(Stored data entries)
^^^^^^^^^^^^^^^^

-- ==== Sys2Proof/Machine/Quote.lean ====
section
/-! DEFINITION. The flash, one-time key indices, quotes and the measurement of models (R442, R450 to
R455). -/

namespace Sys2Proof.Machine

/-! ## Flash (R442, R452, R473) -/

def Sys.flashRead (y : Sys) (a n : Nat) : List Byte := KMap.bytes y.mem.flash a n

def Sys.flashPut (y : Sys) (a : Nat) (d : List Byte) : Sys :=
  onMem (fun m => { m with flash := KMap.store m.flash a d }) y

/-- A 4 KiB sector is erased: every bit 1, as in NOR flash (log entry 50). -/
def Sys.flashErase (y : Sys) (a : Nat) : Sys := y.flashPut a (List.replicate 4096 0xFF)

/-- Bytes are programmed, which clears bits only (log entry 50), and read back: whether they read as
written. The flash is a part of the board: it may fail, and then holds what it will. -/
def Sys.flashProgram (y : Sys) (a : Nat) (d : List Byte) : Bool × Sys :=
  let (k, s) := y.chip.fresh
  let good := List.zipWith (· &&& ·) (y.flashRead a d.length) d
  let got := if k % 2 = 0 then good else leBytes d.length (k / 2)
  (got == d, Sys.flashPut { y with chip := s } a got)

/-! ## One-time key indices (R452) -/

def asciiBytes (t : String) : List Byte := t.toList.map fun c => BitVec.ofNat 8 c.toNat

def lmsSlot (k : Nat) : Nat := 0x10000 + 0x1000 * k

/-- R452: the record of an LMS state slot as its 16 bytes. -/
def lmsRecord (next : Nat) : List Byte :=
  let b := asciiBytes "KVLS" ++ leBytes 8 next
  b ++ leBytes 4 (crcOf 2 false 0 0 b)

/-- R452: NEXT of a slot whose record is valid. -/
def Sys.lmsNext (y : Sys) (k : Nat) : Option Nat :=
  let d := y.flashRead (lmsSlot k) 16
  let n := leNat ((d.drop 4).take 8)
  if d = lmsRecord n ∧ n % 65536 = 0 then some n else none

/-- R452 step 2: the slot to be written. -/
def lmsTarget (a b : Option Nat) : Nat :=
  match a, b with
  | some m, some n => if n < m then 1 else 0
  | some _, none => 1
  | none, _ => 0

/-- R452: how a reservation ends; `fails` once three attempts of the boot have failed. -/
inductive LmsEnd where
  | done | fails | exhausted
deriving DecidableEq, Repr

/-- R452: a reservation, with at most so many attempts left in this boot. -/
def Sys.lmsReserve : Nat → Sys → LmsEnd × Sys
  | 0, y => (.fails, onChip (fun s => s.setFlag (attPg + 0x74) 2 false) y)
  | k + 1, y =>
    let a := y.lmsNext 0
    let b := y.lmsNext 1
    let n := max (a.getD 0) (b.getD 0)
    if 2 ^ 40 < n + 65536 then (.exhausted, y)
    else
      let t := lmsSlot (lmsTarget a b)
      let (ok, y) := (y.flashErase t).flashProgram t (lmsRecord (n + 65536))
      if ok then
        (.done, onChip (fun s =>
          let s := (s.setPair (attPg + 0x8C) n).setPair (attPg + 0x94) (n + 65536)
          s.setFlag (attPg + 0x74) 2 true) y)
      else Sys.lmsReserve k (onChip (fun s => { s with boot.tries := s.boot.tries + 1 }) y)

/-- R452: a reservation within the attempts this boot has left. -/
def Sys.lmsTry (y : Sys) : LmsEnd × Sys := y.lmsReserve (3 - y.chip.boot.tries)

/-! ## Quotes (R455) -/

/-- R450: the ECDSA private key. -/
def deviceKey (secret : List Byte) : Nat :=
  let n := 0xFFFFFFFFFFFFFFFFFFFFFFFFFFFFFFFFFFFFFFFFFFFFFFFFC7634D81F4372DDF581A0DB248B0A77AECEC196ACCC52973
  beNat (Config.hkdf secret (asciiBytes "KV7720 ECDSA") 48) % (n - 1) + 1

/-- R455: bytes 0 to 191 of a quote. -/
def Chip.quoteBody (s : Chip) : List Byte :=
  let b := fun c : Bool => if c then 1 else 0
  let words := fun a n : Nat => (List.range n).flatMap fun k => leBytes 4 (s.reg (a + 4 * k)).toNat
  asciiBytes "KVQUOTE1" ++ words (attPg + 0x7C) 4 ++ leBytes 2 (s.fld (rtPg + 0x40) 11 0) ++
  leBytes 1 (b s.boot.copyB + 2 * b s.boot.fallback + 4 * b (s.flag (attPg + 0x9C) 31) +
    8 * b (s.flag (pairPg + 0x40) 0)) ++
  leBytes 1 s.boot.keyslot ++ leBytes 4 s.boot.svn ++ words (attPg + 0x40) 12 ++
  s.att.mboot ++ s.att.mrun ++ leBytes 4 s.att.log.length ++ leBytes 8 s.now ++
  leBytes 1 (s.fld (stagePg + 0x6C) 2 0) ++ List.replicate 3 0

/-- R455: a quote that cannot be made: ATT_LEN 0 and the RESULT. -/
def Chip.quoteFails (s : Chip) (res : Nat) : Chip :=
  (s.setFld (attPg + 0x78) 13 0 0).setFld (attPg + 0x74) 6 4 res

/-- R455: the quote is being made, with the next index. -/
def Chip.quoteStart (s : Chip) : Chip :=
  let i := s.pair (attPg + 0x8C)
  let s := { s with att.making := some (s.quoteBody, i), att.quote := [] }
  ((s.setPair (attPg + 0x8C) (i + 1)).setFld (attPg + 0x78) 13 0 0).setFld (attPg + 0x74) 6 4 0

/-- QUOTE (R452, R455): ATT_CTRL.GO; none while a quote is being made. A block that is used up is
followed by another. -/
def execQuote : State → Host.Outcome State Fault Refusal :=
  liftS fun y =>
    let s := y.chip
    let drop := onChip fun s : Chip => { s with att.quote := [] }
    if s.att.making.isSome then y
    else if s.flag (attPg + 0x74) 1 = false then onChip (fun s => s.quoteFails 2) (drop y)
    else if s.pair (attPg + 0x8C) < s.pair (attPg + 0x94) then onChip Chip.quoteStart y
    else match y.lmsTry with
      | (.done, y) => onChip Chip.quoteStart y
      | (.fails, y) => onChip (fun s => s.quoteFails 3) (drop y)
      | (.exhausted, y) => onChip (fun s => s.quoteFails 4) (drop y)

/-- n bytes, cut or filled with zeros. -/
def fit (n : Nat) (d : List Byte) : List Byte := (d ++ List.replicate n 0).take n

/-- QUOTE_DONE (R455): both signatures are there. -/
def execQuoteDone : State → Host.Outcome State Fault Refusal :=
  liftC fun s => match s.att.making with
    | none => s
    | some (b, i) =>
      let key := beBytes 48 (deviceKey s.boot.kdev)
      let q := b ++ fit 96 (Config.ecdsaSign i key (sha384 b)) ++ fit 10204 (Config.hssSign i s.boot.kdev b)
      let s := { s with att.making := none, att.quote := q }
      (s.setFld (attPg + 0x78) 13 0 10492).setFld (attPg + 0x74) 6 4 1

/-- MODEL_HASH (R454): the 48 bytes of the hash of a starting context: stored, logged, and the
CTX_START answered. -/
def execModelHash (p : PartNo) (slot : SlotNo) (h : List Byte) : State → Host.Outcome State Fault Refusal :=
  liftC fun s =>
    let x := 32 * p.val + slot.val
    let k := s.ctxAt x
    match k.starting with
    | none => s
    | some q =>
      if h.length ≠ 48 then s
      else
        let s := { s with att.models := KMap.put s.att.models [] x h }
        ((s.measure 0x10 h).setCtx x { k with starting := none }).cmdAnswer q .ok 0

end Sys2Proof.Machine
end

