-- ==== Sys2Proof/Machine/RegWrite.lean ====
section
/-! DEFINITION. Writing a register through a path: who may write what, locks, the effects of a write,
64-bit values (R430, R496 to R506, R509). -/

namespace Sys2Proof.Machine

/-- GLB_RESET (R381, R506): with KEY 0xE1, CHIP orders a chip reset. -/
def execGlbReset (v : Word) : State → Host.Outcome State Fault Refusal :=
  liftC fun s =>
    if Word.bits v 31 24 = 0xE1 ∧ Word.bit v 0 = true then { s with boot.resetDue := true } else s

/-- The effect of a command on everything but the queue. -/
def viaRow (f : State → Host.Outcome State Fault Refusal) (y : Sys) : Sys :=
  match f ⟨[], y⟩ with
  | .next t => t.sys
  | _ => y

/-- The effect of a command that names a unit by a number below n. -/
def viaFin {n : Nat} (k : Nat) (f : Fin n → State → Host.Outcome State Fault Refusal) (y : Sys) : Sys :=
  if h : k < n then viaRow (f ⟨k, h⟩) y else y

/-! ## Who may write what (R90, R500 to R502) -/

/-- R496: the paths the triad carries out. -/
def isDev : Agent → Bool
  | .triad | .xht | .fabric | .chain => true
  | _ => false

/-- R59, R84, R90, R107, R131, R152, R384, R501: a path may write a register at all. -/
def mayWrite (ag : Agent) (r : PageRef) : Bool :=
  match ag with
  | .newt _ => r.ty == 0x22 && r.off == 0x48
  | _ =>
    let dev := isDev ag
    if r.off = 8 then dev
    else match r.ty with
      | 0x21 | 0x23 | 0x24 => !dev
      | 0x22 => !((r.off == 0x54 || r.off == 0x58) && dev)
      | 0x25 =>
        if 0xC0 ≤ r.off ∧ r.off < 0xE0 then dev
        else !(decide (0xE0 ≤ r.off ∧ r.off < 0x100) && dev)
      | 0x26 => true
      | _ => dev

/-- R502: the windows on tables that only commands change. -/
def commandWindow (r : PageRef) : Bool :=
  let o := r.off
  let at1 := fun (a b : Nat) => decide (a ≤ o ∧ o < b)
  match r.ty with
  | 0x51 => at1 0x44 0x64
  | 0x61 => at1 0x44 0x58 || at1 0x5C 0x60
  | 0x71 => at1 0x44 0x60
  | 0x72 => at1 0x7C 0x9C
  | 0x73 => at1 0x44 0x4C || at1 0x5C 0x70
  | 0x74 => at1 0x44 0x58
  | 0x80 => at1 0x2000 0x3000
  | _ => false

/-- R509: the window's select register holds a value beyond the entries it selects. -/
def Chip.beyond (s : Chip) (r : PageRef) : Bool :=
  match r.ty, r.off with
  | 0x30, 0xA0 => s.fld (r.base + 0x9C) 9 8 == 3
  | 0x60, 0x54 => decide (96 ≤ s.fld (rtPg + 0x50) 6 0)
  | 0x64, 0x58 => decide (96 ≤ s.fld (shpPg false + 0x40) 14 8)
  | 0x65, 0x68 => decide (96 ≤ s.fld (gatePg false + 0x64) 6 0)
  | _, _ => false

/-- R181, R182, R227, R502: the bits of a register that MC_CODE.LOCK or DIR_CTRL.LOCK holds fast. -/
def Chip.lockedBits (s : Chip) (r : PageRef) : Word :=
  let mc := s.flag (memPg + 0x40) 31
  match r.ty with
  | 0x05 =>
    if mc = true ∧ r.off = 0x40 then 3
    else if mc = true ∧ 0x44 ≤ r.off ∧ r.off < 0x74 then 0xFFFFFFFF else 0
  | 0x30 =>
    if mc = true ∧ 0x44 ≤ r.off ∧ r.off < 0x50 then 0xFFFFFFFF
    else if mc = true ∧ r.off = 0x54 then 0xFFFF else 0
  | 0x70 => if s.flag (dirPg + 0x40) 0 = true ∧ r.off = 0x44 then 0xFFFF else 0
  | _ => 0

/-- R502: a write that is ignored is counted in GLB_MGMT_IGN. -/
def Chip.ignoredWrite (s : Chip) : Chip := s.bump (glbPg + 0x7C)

^^^^^^^^^^^^^^^^

**What to produce:** Only the lines above starting at the line that holds "y) => onChip Chip.quoteStart y" and ending at the line that holds "with zeros. -/" are to be repeated, exactly and in full.

**Answer area:**
      | (.done, y) => onChip Chip.quoteStart y
      | (.fails, y) => onChip (fun s => s.quoteFails 3) (drop y)
      | (.exhausted, y) => onChip (fun s => s.quoteFails 4) (drop y)

/-- n bytes, cut or filled with zeros. -/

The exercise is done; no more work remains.